─── Provided information

theorem exec_tblRead_ready {k : Byte} (hsel : tableOperand t = some sel) (hk : k.toNat < tableCap s.cfg sel) :
    exec (.tblRead t k) s = .next (s.withOut [.response (0x00#8 :: slotResult (s.table sel)[k.toNat]?)]) := by
  simp only [exec, execTblRead, hsel, if_neg (Nat.not_le.mpr hk), respond_ready hs]

theorem exec_tblRead_reserved_ready (ht : tableOperand t = none) (k : Byte) :
    exec (.tblRead t k) s = .next (s.withOut [.response [0x04#8]]) := by
  simp only [exec, execTblRead, ht, raiseStatus_ready hs, statusCode]

theorem exec_tblRead_beyond_capacity_ready {k : Byte} (hsel : tableOperand t = some sel) (hk : tableCap s.cfg sel ≤ k.toNat) :
    exec (.tblRead t k) s = .next (s.withOut [.response [0x04#8]]) := by
  simp only [exec, execTblRead, hsel, if_pos hk, raiseStatus_ready hs, statusCode]

end

/-! ### The statements -/

/-- Settles O15: the command answers from `lookup`, which the first slot holding the MAC decides. -/
theorem tblLookupRespondsWithTheFirstMatch : Obligations.TblLookupRespondsWithTheFirstMatch := by
  intro s t m hs
  refine ⟨fun tab htab => ?_, fun ht => ?_, fun xs hxs => ?_⟩
  · obtain ⟨sel, hsel, rfl⟩ := exists_tableOperand htab
    rw [exec_tblLookup_ready hs hsel]
    refine ⟨fun before sl after htab hm hfirst => ?_, fun hmiss => ?_⟩
    · subst hm
      rw [htab, tblLookup_first hfirst, lookupResult]
    · rw [tblLookup_none.mpr hmiss, lookupResult]
  · exact exec_tblLookup_reserved_ready hs (tableOperand_reserved ht) m
  · exact handleEvent_wrongLength_ready hs (.inr (.inr (.inl ⟨by simp, hxs⟩)))

/-- Settles O16: the command answers from `contains`, which is a search for the value in the field of the role. -/
theorem tblContainsRespondsWithTheFlag : Obligations.TblContainsRespondsWithTheFlag := by
  intro s t role v hs
  refine ⟨fun tab htab field hfield => ?_, fun hreserved => ?_, fun xs hxs => ?_⟩
  · obtain ⟨sel, hsel, rfl⟩ := exists_tableOperand htab
    obtain ⟨r, hr, rfl⟩ := exists_roleOperand hfield
    rw [exec_tblContains_ready hs hsel hr]
    refine ⟨fun hfound => ?_, fun hmiss => ?_⟩
    · rw [if_pos (tblContains_iff.mpr hfound)]
    · rw [tblContains_eq_false hmiss, if_neg Bool.false_ne_true]
  · exact exec_tblContains_reserved_ready hs (hreserved.imp tableOperand_reserved roleOperand_reserved) v
  · exact handleEvent_wrongLength_ready hs (.inr (.inr (.inr (.inl ⟨rfl, hxs⟩))))
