-- ==== Sys2Proof/Machine/IndexMemory.lean ====
section
/-! DEFINITION. Index register and memory transfer (43_index_memory.md). `I` is not changed by an access (R196,
decision D16); VF is no flag here (decision D31). -/

namespace Sys2Proof.Machine

/-- LD I, nnn, R190. -/
def execLdI (nnn : Addr) (s : State) : Host.Outcome State Fault Refusal := .next (s.setI (zextAddr nnn))

/-- ADD I, Vx, R191: 16 bits, not masked when stored (decision D13). -/
def execAddIVx (x : Nibble) (s : State) : Host.Outcome State Fault Refusal :=
  .next (s.setI (s.i + zextByte (s.reg x)))

/-- LD F, Vx, R192. -/
def execLdFVx (x : Nibble) (s : State) : Host.Outcome State Fault Refusal :=
  .next (s.setI (glyphAddress (s.reg x)))

/-- LD B, Vx, R193: hundreds at `I`, tens at `I + 1`, ones at `I + 2`. -/
def execLdBVx (x : Nibble) (s : State) : Host.Outcome State Fault Refusal :=
  .next (((s.memWrite (s.ea 0) (hundreds (s.reg x))).memWrite (s.ea 1) (tens (s.reg x))).memWrite
    (s.ea 2) (ones (s.reg x)))

/-- One register of a block store: `MemWrite(I + k, 1, V[k])`. -/
def State.storeOne (s : State) (k : Nat) : State := s.memWrite (s.ea k) (s.reg (BitVec.ofNat 4 k))

/-- One register of a block load: `V[k] <- MemRead(I + k, 1)`. -/
def State.loadOne (s : State) (k : Nat) : State := s.setReg (BitVec.ofNat 4 k) (s.memRead (s.ea k))

/-- LD [I], Vx, R194: registers 0 to `x` inclusive, ascending (R78). -/
def execLdIndVx (x : Nibble) (s : State) : Host.Outcome State Fault Refusal :=
  .next ((List.range (x.toNat + 1)).foldl State.storeOne s)

/-- LD Vx, [I], R195: registers 0 to `x` inclusive, ascending (R78). -/
def execLdVxInd (x : Nibble) (s : State) : Host.Outcome State Fault Refusal :=
  .next ((List.range (x.toNat + 1)).foldl State.loadOne s)

end Sys2Proof.Machine
end

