-- ==== Sys2Proof/Machine/HostPort.lean ====
section
/-! DEFINITION. The host's operations (60_exceptions.md section 9) and the one order in which a run may use them
(R271, R293): reset, one load, then cycles with inputs between them. No second reset or load is offered (U12), no
cycle after a failed load (U11), no key numbered above 15 (U15), no input during a cycle (U16). -/

namespace Sys2Proof.Machine

/-- Memory that holds `f a` in every cell `a`, in canonical form. -/
def Memory.ofContents (f : Nat → Byte) : Memory :=
  (List.range Config.memSize).filterMap
    (fun a => if Memory.resetByte? a = some (f a) then none else some (a, f a))

/-- The content of memory after reset for a glyph table and a MEM_RESET (R7, R39). -/
def resetContents (glyph memReset : Nat → Byte) (a : Nat) : Byte :=
  if Config.glyphBase ≤ a ∧ a < Config.glyphBase + Config.glyphBytes then glyph (a - Config.glyphBase)
  else memReset a

/-- `initialize()` (R262, R290, R39), for any value of the open parameters GLYPH_TABLE, MEM_RESET and IR_RESET
(R7). The effect does not depend on the state before it (R292); the random source has no reset behaviour (R291). -/
def initMachine (glyph memReset : Nat → Byte) (irReset : Word) (s : State) : State :=
  { State.reset with
    ir := irReset, mem := Memory.ofContents (resetContents glyph memReset), rndIn := s.rndIn, draws := s.draws }

/-- Bytes stored one after another from address `a` (R263: byte for byte, in order). -/
def State.writeBytes (s : State) (a : Nat) : List Byte → State
  | [] => s
  | b :: bs => (s.memWrite a b).writeBytes (a + 1) bs

/-- `loadProgram(bytes)` (R263, R71); too long a program is LoadError and writes nothing (R264). -/
def loadProgram (bytes : List Byte) (s : State) : Host.Outcome State Fault Refusal :=
  if imageWellFormed bytes then .next (s.writeBytes Config.entry bytes) else .fault (.loadCapacity bytes.length)

/-- `setKey(index, pressed)` (R266); the index is 0 to 15 by its type. -/
def setKey (k : Nibble) (pressed : Bool) (s : State) : State :=
  s.setKeys (if pressed then s.key ||| BitVec.twoPow 16 k.toNat else s.key &&& ~~~BitVec.twoPow 16 k.toNat)

/-- The host supplies a random byte for a later RND (R211, R299). -/
def injectRandom (b : Byte) (s : State) : State := { s with rndIn := s.rndIn ++ [b] }

/-- `getFramebuffer()` (R267, R236): element `x + 64 * y` is pixel (x, y). -/
def getFramebuffer (s : State) : Vector Bool 2048 := Vector.ofFn (fun j => s.pixel j.val)

/-- `getRegister(index)` (R269). -/
def getRegister (r : Nibble) (s : State) : Byte := s.reg r

/-- `getDelayTimer()` (R269). -/
def getDelayTimer (s : State) : Byte := s.dt

/-- `getSoundTimer()` (R269). -/
def getSoundTimer (s : State) : Byte := s.st

/-- What the host may do after the load, between cycles (R271). -/
inductive HostEvent where
  | cycle
  | setKey (k : Nibble) (pressed : Bool)
  | injectRandom (b : Byte)
  deriving DecidableEq, Repr

/-- One event of the host of the machine whose EXT_JP_V0 is `ext`; `cycle` is R268. -/
def hostStep (ext : Bool) (e : HostEvent) (s : State) : Host.Outcome State Fault Refusal :=
  match e with
  | .cycle => Sys2Proof.Machine.cycle ext s
  | .setKey k p => .next (setKey k p s)
  | .injectRandom b => .next (injectRandom b s)

/-- A run's events in order (R293), from a launched state. -/
def hostRun (ext : Bool) : List HostEvent → State → Host.Outcome State Fault Refusal
  | [], s => .next s
  | e :: es, s =>
    match hostStep ext e s with
    | .next t => hostRun ext es t
    | .fault r => .fault r
    | .refused r => .refused r

/-- The launch of a run (R293): reset, then one load; after a failed load there is no state to run from (R264). -/
def launch (glyph memReset : Nat → Byte) (irReset : Word) (bytes : List Byte) (s : State) :
    Host.Outcome State Fault Refusal :=
  loadProgram bytes (initMachine glyph memReset irReset s)

end Sys2Proof.Machine
end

──────

Reproduce the listing above exactly as far as the line with "(hk : tableCap", that line included.

theorem exec_tblRead_ready {k : Byte} (hsel : tableOperand t = some sel) (hk : k.toNat < tableCap s.cfg sel) :
    exec (.tblRead t k) s = .next (s.withOut [.response (0x00#8 :: slotResult (s.table sel)[k.toNat]?)]) := by
  simp only [exec, execTblRead, hsel, if_neg (Nat.not_le.mpr hk), respond_ready hs]

theorem exec_tblRead_reserved_ready (ht : tableOperand t = none) (k : Byte) :
    exec (.tblRead t k) s = .next (s.withOut [.response [0x04#8]]) := by
  simp only [exec, execTblRead, ht, raiseStatus_ready hs, statusCode]

theorem exec_tblRead_beyond_capacity_ready {k : Byte} (hsel : tableOperand t = some sel) (hk : tableCap s.cfg sel ≤ k.toNat) :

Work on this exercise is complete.